Au bout d’une heure d’entretien avec la journaliste, la parole a été laissée au public dont certains membres ont posé d’excellentes questions. L’un des spectateurs a ainsi demandé si Salman Rushdie pensait à ses lecteurs en écrivant ses livres et, dans le cas de The Golden House, s’il n’avait pas eu peur de perdre une certaine partie de son lectorat, qui aurait pu voter pour Trump. L’auteur a alors expliqué qu’il avait toujours cru que ses lecteurs vieilliraient avec lui et qu’il était toujours agréablement surpris de voir qu’il touchait plusieurs générations, issues de communautés très différentes. Il suffisait d’ailleurs de regarder le public composant la salle du Royal Festival Hall pour constater la popularité intergénérationnelle et internationale de Monsieur Rushdie. Quant à la crainte de perdre certains lecteurs pro-Trump, il a déclaré avec humour qu’il n’était pas sûr que Donald ait été élu par des gens qui savent lire.

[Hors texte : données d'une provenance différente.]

-- ==== Sys2Proof/Tests/Slice0.lean ====
section
/-! SUPPORT. Tests of the model on values that spec/95_test_vectors.md gives, and a witness for the hypotheses of each
statement of Certificates/Slice0/Obligations.lean, for each of its clauses. -/

namespace Sys2Proof.Tests

open Sys2Proof.Machine Sys2Proof.Config

-- One theorem at a time: each evaluation in the kernel waits for the one before, on a thread and a stack of its own.
set_option Elab.async false

/-- The reference configuration (R9), at which the vectors of the spec are given. -/
abbrev R : Params := .reference

/-! ## Small states -/

/-- A block with these parameters right after reset. -/
abbrev blank : Block R := Block.reset R

/-- A space that holds these elements from index 0. -/
def cells {α : Type} [Inhabited α] (xs : List α) : Cells α := Cells.ofSeq xs (fun _ => default) 0 xs.length

/-- The bits of a string of zeros and ones. -/
def bitsOf (w : String) : List Bool := w.toList.map (· == '1')

/-- Symbols from their numbers. -/
def symsOf (xs : List Nat) : List (Sym R) := xs.map (BitVec.ofNat _)

/-- A ready block with MAXLEN and BIT_IN loaded. -/
def bitsState (m : Nat) (bits : List Bool) : Block R :=
  { blank with maxlen := BitVec.ofNat _ m, bitIn := cells bits, bitInLen := BitVec.ofNat _ bits.length }

/-- A ready block with MAXLEN, FILESIZE and SYM loaded. -/
def symsState (m f : Nat) (syms : List (Sym R)) : Block R :=
  { blank with
    maxlen := BitVec.ofNat _ m, filesize := BitVec.ofNat _ f
    sym := cells syms, symLen := BitVec.ofNat _ syms.length }

/-- A ready block with all of FREQ loaded: the listed keys, no other. -/
def freqState (table : List (Nat × Nat)) : Block R :=
  { blank with
    freq := Cells.ofSeq [] (fun i =>
      match table.lookup i with
      | some wt => ⟨true, BitVec.ofNat _ wt⟩
      | none => ⟨false, 0⟩) 0 R.N_SYM }

/-- A ready block with all of CB loaded, and SYM and PACK. -/
def bookState (table : List (Nat × String)) (syms : List (Sym R)) (packed : List Bool) : Block R :=
  { blank with
    cb := Cells.ofSeq [] (fun i =>
      match table.lookup i with
      | some w => codeEntry (bitsOf w)
      | none => ⟨false, 0, 0⟩) 0 R.N_SYM
    sym := cells syms, symLen := BitVec.ofNat _ syms.length
    pack := cells packed, packLen := BitVec.ofNat _ packed.length }

/-- The codebook of V-BLD-2. -/
def book2 : List (Nat × String) := [(1, "0"), (2, "10"), (3, "110"), (4, "111")]

/-- The same state with these host moves to come. -/
def withMoves (ms : List HostMove) (s : Block R) : Block R := { s with moves := ms }

/-- The outcome is a next state of a machine with the parameters `P`, whose block has this property. -/
def blockNextAnd {P : Params} (p : Block P → Bool) : Result → Bool
  | .next t => if h : t.params = P then p (h ▸ t.block) else false
  | _ => false

/-- The same at the reference parameters. -/
abbrev nextAnd (p : Block R → Bool) (o : Result) : Bool := blockNextAnd p o

theorem read_freqState (table : List (Nat × Nat)) (x : Sym R) : Cells.read (freqState table).freq x.toNat =
    some (match table.lookup x.toNat with | some wt => ⟨true, BitVec.ofNat _ wt⟩ | none => ⟨false, 0⟩) := by
  simp only [freqState, read_ofSeq, if_pos (show x.toNat < R.N_SYM from x.isLt), List.getElem?_nil, Option.getD_none]

theorem written_freqState (table : List (Nat × Nat)) : Written (freqState table).freq R.N_SYM := fun k hk => by
  simp only [freqState, read_ofSeq, if_pos hk, Option.isSome_some]

theorem read_bookState (table : List (Nat × String)) (syms : List (Sym R)) (packed : List Bool) (x : Sym R) :
    Cells.read (bookState table syms packed).cb x.toNat =
      some (match table.lookup x.toNat with | some w => codeEntry (bitsOf w) | none => ⟨false, 0, 0⟩) := by
  simp only [bookState, read_ofSeq, if_pos (show x.toNat < R.N_SYM from x.isLt), List.getElem?_nil, Option.getD_none]

theorem written_bookState (table : List (Nat × String)) (syms : List (Sym R)) (packed : List Bool) :
    Written (bookState table syms packed).cb R.N_SYM := fun k hk => by
  simp only [bookState, read_ofSeq, if_pos hk, Option.isSome_some]

theorem ready_bookState (table : List (Nat × String)) {syms : List (Sym R)} {packed : List Bool}
    (hs : syms.length ≤ R.SYM_CAP) (hp : packed.length ≤ R.PACK_CAP) : Ready (bookState table syms packed) := by
  have reset : Ready blank := by decide
  refine ⟨⟨?_, reset.1.2⟩, reset.2⟩
  rw [memory_wf_iff]
  exact ⟨rfl, wfFrom_ofSeq _ _ (by omega), rfl, wf_ofSeq _ _ _, wfFrom_ofSeq _ _ (by omega), rfl, rfl⟩

theorem loaded_bookState (table : List (Nat × String)) (syms : List (Sym R)) (packed : List Bool) :
    Loaded (bookState table syms packed).sym syms := loaded_ofSeq _ _ le_rfl

/-- A symbol that is in no entry of a table is not found there. -/
theorem lookup_other {α : Type} {table : List (Nat × α)} {x : Sym R}
    (h : ∀ p ∈ table, p.1 < 256 ∧ x ≠ BitVec.ofNat _ p.1) : table.lookup x.toNat = none := by
  rw [List.lookup_eq_none_iff]
  intro p hp
  obtain ⟨h1, h2⟩ := h p hp
  have hne : x.toNat ≠ p.1 := fun he => h2 (BitVec.toNat_inj.1 (he.trans (toNat_symOf h1).symm))
  simpa using hne

theorem exists_of_nextAnd {p : Block R → Bool} {o : Result} (h : nextAnd p o = true) :
    ∃ t, o = .next ⟨R, t⟩ ∧ p t = true := by
  cases o with
  | next t =>
    obtain ⟨P, t⟩ := t
    simp only [nextAnd, blockNextAnd] at h
    split at h
    · subst P; exact ⟨t, rfl, h⟩
    · cases h
  | fault r => cases h
  | refused r => cases h

theorem exists_next {o : Result} (h : nextAnd (fun _ => true) o = true) : ∃ t, o = .next ⟨R, t⟩ :=
  (exists_of_nextAnd h).imp fun _ h => h.1

/-- STATUS and ERRINFO of a state. -/
def report (t : Block R) : Nat × Nat := (t.status.toNat, t.errinfo.toNat)

/-! ## Command words, from the encoding of R81 and R82 -/

theorem test_decode_rle : decode 0b00000001#8 = .ok .rle := by decide
theorem test_decode_rld : decode 0b00000010#8 = .ok .rld := by decide
theorem test_decode_fcnt : decode 0b00000011#8 = .ok .fcnt := by decide
theorem test_decode_build : decode 0b00000100#8 = .ok .build := by decide
theorem test_decode_pack : decode 0b00000101#8 = .ok .pack := by decide
theorem test_decode_unpk : decode 0b00000110#8 = .ok .unpk := by decide
theorem test_decode_clr : decode 0b00000111#8 = .ok .clr := by decide

/-- A word with a reserved bit set is ill formed by the first check, whatever its opcode. -/
theorem test_reserved_field_refused :
    CmdWord.zeroOk 0x11 = false ∧ CmdWord.opOk 0x11 = true ∧ CmdWord.wf 0x11 = false ∧
      decode 0x11 = .error .reservedFieldSet := by decide

/-- The opcodes 0 and 8 to 15 are ill formed by the second check. -/
theorem test_unassigned_opcode_refused :
    CmdWord.opOk 0x00 = false ∧ CmdWord.wf 0x00 = false ∧ decode 0x00 = .error .unassignedOpcode ∧
      CmdWord.opOk 0x08 = false ∧ CmdWord.wf 0x08 = false ∧ decode 0x08 = .error .unassignedOpcode ∧
      CmdWord.zeroOk 0x08 = true := by decide

theorem test_table_word : decodeTableWord 8 4 = some .build ∧ decodeTableWord 8 8 = none := by decide

/-! ## Commands -/

/-- V-RLE-27. -/
theorem test_rle_mixed :
    nextAnd (fun t => t.opRunLengths == (symsOf [2, 3, 0, 4]).map some && report t == (0x02, 0))
      (exec .rle ⟨R, bitsState 5 (bitsOf "0010001100001")⟩) = true := by decide +kernel

/-- V-RLE-13. -/
theorem test_rle_outOfData :
    nextAnd (fun t => report t == (0x50, 1)) (exec .rle ⟨R, bitsState 2 (bitsOf "0")⟩) = true := by decide +kernel

/-- V-RLD-17. -/
theorem test_rld_pads :
    nextAnd (fun t => Cells.window t.bitOut 0 13 == (bitsOf "0010001000010").map some &&
        t.bitOutLen == 13 && report t == (0x02, 0))
      (exec .rld ⟨R, symsState 5 13 (symsOf [2, 3, 4])⟩) = true := by decide +kernel

/-- V-RLD-13. -/
theorem test_rld_symbolRange :
    nextAnd (fun t => report t == (0x80, 1)) (exec .rld ⟨R, symsState 5 5 (symsOf [4, 6])⟩) = true := by
  decide +kernel

/-- V-FCN-4. -/
theorem test_fcnt_highest_index :
    nextAnd (fun t => Cells.read t.freq 255 == some ⟨true, 2⟩ && Cells.read t.freq 0 == some ⟨true, 1⟩ &&
        Cells.read t.freq 1 == some ⟨false, 0⟩)
      (exec .fcnt ⟨R, symsState 0 0 (symsOf [255, 0, 255])⟩) = true := by decide +kernel

/-- V-BLD-9, with its trace: TREE after phase 1. -/
theorem test_build_tie_break :
    nextAnd (fun t =>
        (List.range 5).map (fun k => t.code (BitVec.ofNat _ k)) ==
          ["0", "100", "101", "110", "111"].map (fun w => some (bitsOf w)) && t.code 5 == none)
      (exec .build ⟨R, freqState [(0, 3), (1, 1), (2, 1), (3, 1), (4, 1)]⟩) = true ∧
    (phase1 [(0, 3), (1, 1), (2, 1), (3, 1), (4, 1)] (Htb.reset R)).tree =
      cells [⟨.leaf 1, .leaf 2⟩, ⟨.leaf 3, .leaf 4⟩, ⟨.node 0, .node 1⟩, ⟨.leaf 0, .node 2⟩] := by decide +kernel

/-- V-PCK-1. -/
theorem test_pack :
    nextAnd (fun t => t.opBitstring == (bitsOf "010110111").map some && report t == (0x02, 0))
      (exec .pack ⟨R, bookState book2 (symsOf [1, 2, 3, 4]) []⟩) = true := by decide +kernel

/-- V-PCK-6. -/
theorem test_pack_unknownSymbol :
    nextAnd (fun t => report t == (0x20, 2)) (exec .pack ⟨R, bookState book2 (symsOf [1, 2, 9, 3]) []⟩) = true := by
  decide +kernel

/-- V-UNP-5. -/
theorem test_unpk :
    nextAnd (fun t => t.opRunLengths == (symsOf [2, 3]).map some && report t == (0x02, 0))
      (exec .unpk ⟨R, bookState book2 [] (bitsOf "10110")⟩) = true := by decide +kernel

/-- V-UNP-9. -/
theorem test_unpk_incompleteCodeword :
    nextAnd (fun t => report t == (0x30, 9)) (exec .unpk ⟨R, bookState book2 [] (bitsOf "0101101111")⟩) = true := by
  decide +kernel

/-- V-SYS-7 and V-SYS-8. -/
theorem test_clr :
    nextAnd (fun t => report t == (0x00, 0)) (exec .clr ⟨R, { blank with status := 0x70, errinfo := 17 }⟩) = true ∧
      nextAnd (fun t => report t == (0x00, 0)) (exec .clr ⟨R, { blank with status := 0x02 }⟩) = true := by decide

/-- V-SYS-3: the word 0x11 written to CMD. -/
theorem test_illegal_word :
    nextAnd (fun t => report t == (0x70, 17)) (step (State.reset.withFetchWord 8 0x11)) = true := by decide

/-! ## Another legal configuration -/

/-- The narrowest symbols and weights, and small capacities that differ (R9). -/
def small : Params where
  W_SYM := 2
  BIT_CAP := 2
  SYM_CAP := 3
  PACK_CAP := 1
  W_IDX := 8
  W_WT := 2
  two_le_W_SYM := by decide
  one_le_BIT_CAP := by decide
  BIT_CAP_le_SYM_CAP := by decide
  PACK_CAP_le_SYM_CAP := by decide
  one_le_PACK_CAP := by decide
  caps_lt_W_IDX := by decide
  eight_le_W_IDX := by decide
  SYM_CAP_le_W_WT := by decide

/-- FREQ of `small` with a key for every symbol, by hand from R135 and R151: symbol 3 is one branch from the root, 0 and 1 are
three, which is `L_MAX`. -/
theorem test_build_small :
    blockNextAnd (P := small) (fun t => (List.range 4).map (fun k => t.code (BitVec.ofNat _ k)) ==
        ["110", "111", "10", "0"].map (fun w => some (bitsOf w)))
      (exec .build ⟨small, { Block.reset small with
        freq := [(0, ⟨true, 1⟩), (1, ⟨true, 1⟩), (2, ⟨true, 2⟩), (3, ⟨true, 3⟩)] }⟩) = true := by decide +kernel

/-- FCNT at the capacity 3 of `small` counts, and above it raises Capacity (R131, R221). -/
theorem test_capacity_small :
    blockNextAnd (P := small) (fun t => Cells.read t.freq 3 == some ⟨true, 3⟩ && t.status == 0x02)
        (exec .fcnt ⟨small, { Block.reset small with sym := [(0, 3), (1, 3), (2, 3)], symLen := 3 }⟩) = true ∧
      blockNextAnd (P := small) (fun t => t.status == 0x60)
        (exec .fcnt ⟨small, { Block.reset small with symLen := 4 }⟩) = true := by decide +kernel

/-! ## After reset -/

/-- `CMD BUILD` straight after reset reads an unwritten element (2.7 of 95_test_vectors.md). -/
theorem test_build_after_reset :
    step (State.reset.withFetchWord 8 4) = .fault (.unwrittenElement .freq 0) := rfl

/-! ## Witnesses: dispatch, reset and the host -/

theorem witness_illegal_words : ∀ w : CmdWord, w = 0 ∨ w = 8 ∨ w = 255 →
    (w = 0 ∨ 8 ≤ w.toNat) ∧ ∃ s : Block R, s.busy = false ∧ s.err = 0 ∧ s.done = true := fun w hw =>
  ⟨by revert w; decide, { blank with status := 0x02 }, by decide⟩

theorem witness_step_runs : ∃ (s : Block R) (v : Nat) (rest : List HostMove) (i : Instr),
    s.moves = .writeReg 0 v :: rest ∧ decode (BitVec.ofNat 8 v) = .ok i ∧ i.wf = true :=
  ⟨withMoves [.writeReg 0 7, .reset] blank, 7, [.reset], .clr, by decide⟩

theorem witness_latched_fault : ∀ w : CmdWord, w = 0x01 ∨ w = 0x08 → ∃ s : Block R, s.err ≠ 0 ∧ w ≠ 0x07 := fun w hw =>
  ⟨{ blank with status := 0x10 }, by decide, by revert w; decide⟩

theorem witness_busy : ∃ s : Block R, s.busy = true := ⟨{ blank with status := 0x01 }, by decide⟩

theorem witness_script : ∃ (commands : List Instr) (s : Block R) (rest : List HostMove),
    s.moves = commands.map scriptCmd ++ rest ∧ commands ≠ [] :=
  ⟨[.rle, .clr], withMoves [scriptCmd .rle, scriptCmd .clr, .readReg 1] blank, [.readReg 1], by decide⟩

theorem witness_clr : ∃ s : Block R, s.busy = false ∧ s.err ≠ 0 :=
  ⟨{ blank with status := 0x80, errinfo := 3 }, by decide⟩

theorem witness_idle : ∃ s : Block R, s.moves = [] ∧ s.done = true := ⟨{ blank with status := 0x02 }, by decide⟩

theorem witness_host_reset : ∃ (s : Block R) (rest : List HostMove), s.moves = .reset :: rest ∧ s.busy = true :=
  ⟨withMoves [.reset] { symsState 5 7 (symsOf [3]) with status := 0x01 }, [], by decide⟩

theorem witness_host_write_register : ∀ n ∈ ([1, 2, 3, 4, 5, 6, 7, 8, 9, 255] : List RegNum),
    ∃ (s : Block R) (v : Nat) (rest : List HostMove), s.moves = .writeReg n v :: rest ∧ n ≠ 0 ∧ s.busy = false ∧
      65536 < v := fun n hn =>
  ⟨withMoves [.writeReg n 65539] blank, 65539, [], rfl, by rintro rfl; simp at hn, (by decide : blank.busy = false), by decide⟩

theorem witness_host_read_register : ∀ n ∈ ([0, 1, 2, 3, 4, 5, 6, 7, 8, 9, 255] : List RegNum),
    ∃ (s : Block R) (rest : List HostMove), s.moves = .readReg n :: rest ∧ s.busy = false := fun n _ =>
  ⟨withMoves [.readReg n] (bitsState 5 (bitsOf "01")), [], rfl, (by decide : blank.busy = false)⟩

Une autre spectatrice a voulu en savoir davantage sur le sujet de l’identité, qui est également un thème central de The Golden House. Le roman met en effet en scène un transgenre au mal-être profond au sein de la famille Golden. Salman Rushdie a expliqué qu’il y avait bien entendu la question de la transsexualité, sujet qu’il voulait déjà aborder depuis plusieurs années après avoir rencontré une communauté de hijras en Inde, mais aussi celle de l’identité à plusieurs autres niveaux. Son roman parle en effet aussi de l’immigration, de ce que c’est d’être un Américain aujourd’hui, de ce que c’est que d’être un Indien immigré à New York, etc.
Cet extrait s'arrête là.